What is expected
What is needed is a single figure: how many lines of the records below contain the word "reduced".

Excerpts from a dataset
== Segment start ==

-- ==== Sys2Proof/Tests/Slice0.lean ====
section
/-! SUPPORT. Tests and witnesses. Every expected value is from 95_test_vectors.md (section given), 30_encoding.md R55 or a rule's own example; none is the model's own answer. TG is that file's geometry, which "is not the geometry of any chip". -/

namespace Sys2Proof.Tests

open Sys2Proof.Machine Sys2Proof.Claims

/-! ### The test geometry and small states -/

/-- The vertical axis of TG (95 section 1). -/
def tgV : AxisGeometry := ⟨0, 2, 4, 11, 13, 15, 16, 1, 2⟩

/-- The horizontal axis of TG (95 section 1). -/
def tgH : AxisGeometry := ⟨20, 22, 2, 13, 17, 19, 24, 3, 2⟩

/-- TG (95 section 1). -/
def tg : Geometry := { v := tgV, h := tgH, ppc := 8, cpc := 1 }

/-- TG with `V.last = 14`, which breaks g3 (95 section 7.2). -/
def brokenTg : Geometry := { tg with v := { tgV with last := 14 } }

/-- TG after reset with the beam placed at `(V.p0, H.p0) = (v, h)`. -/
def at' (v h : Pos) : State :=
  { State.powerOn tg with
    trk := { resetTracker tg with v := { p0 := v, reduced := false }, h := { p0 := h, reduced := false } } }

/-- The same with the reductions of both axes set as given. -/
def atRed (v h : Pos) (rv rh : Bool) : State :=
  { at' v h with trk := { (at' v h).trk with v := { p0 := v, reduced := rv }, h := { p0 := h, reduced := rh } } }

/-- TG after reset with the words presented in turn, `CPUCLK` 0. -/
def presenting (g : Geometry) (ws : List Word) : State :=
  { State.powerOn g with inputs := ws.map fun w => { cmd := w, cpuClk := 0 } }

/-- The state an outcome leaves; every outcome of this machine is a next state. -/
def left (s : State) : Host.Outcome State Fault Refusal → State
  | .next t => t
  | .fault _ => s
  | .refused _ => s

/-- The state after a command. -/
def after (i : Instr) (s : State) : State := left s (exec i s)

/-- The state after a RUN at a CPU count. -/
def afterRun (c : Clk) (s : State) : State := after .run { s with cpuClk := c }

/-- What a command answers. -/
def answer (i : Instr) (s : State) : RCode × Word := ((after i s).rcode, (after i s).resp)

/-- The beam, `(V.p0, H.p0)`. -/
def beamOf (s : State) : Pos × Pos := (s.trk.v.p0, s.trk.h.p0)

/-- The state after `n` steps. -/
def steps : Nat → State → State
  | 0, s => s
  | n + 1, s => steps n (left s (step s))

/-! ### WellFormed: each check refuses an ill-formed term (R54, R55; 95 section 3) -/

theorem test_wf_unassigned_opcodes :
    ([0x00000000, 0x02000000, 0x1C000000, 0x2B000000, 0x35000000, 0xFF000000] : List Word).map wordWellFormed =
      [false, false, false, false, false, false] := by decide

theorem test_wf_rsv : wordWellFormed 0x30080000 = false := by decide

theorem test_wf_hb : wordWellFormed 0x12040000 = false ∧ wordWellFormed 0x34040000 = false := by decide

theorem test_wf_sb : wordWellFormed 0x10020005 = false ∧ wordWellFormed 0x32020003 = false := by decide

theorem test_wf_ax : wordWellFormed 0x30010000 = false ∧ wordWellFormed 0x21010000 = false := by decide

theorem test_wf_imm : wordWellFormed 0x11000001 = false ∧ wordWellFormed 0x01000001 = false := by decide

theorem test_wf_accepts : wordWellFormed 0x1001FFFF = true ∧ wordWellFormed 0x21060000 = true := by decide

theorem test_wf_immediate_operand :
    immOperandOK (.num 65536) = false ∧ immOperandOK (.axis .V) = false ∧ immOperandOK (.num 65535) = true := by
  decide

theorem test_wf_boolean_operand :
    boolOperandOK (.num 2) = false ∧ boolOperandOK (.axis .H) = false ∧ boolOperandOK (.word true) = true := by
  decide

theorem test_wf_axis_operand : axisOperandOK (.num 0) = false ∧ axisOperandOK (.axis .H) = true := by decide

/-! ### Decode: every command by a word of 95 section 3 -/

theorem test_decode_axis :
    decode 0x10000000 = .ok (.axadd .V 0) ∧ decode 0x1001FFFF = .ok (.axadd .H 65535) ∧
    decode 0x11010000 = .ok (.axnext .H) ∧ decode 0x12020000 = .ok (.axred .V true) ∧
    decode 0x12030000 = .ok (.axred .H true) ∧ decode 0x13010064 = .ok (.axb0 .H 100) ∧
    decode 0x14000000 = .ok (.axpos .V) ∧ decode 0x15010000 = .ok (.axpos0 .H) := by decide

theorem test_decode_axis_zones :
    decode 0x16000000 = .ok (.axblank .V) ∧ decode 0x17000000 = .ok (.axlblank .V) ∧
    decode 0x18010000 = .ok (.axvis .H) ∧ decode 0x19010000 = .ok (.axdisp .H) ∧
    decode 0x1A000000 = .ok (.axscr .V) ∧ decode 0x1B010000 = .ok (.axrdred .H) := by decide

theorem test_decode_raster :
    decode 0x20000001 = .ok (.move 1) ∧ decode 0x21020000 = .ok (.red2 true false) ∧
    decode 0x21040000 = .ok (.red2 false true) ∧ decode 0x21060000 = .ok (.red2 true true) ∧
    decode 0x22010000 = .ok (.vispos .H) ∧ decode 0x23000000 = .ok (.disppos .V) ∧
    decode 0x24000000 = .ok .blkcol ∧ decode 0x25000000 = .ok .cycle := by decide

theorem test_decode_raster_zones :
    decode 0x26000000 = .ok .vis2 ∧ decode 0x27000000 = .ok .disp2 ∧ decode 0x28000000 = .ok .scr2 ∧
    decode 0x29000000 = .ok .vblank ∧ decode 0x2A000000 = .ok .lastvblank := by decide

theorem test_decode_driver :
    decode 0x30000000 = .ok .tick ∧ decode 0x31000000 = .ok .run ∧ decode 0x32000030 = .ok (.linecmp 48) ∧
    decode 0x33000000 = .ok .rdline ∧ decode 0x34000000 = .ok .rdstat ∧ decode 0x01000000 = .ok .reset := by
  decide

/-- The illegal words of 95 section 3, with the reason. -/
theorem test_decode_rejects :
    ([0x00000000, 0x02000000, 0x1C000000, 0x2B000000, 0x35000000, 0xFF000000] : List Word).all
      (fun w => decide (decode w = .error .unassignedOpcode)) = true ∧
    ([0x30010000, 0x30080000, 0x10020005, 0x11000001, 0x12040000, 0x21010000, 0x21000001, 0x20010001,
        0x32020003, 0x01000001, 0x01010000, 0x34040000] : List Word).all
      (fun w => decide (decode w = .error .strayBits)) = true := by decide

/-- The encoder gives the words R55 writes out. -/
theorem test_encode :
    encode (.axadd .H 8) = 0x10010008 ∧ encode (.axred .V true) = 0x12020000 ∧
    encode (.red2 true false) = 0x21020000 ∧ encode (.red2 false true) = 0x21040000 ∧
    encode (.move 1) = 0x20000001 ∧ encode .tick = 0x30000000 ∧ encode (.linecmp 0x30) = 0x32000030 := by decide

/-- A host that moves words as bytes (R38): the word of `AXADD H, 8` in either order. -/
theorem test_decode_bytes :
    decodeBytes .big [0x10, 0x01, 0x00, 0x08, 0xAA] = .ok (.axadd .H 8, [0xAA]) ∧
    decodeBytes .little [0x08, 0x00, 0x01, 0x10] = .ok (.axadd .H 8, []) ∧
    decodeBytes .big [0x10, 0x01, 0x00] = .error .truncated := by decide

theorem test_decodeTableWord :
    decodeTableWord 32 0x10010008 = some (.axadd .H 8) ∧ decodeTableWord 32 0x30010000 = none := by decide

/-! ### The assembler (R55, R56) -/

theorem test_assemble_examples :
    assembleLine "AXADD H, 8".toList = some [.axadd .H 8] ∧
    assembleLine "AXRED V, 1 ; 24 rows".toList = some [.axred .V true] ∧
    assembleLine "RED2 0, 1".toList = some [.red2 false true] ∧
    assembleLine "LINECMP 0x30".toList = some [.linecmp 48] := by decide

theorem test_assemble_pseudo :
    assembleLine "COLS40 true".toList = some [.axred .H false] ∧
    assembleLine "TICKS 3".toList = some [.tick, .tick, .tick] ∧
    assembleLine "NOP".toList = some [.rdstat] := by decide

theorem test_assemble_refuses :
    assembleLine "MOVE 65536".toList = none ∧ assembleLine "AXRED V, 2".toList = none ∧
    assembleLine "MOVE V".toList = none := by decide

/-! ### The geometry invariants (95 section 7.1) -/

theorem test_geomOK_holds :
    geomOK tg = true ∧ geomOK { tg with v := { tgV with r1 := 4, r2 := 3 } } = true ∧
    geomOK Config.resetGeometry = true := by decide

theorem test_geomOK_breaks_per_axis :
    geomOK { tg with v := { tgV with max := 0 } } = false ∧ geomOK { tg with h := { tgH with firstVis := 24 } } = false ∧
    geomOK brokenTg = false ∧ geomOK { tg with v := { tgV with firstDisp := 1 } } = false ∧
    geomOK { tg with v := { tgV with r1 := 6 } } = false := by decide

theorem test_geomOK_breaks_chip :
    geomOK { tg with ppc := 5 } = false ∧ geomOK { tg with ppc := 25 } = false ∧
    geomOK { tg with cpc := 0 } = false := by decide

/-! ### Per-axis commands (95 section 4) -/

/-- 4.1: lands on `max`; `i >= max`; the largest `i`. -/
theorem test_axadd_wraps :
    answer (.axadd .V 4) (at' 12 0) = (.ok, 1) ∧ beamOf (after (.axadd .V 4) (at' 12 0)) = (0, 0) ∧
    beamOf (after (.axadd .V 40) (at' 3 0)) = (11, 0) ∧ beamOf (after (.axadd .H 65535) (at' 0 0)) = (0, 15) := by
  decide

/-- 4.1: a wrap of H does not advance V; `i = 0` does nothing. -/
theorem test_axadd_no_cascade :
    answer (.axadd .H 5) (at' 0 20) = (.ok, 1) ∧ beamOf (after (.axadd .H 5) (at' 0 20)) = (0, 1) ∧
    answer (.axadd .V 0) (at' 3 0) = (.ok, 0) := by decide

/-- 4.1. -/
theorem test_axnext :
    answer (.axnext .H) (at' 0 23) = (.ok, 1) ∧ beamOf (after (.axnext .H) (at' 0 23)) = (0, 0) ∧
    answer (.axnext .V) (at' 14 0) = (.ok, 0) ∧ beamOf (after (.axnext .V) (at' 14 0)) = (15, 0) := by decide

== Segment end ==

Output
2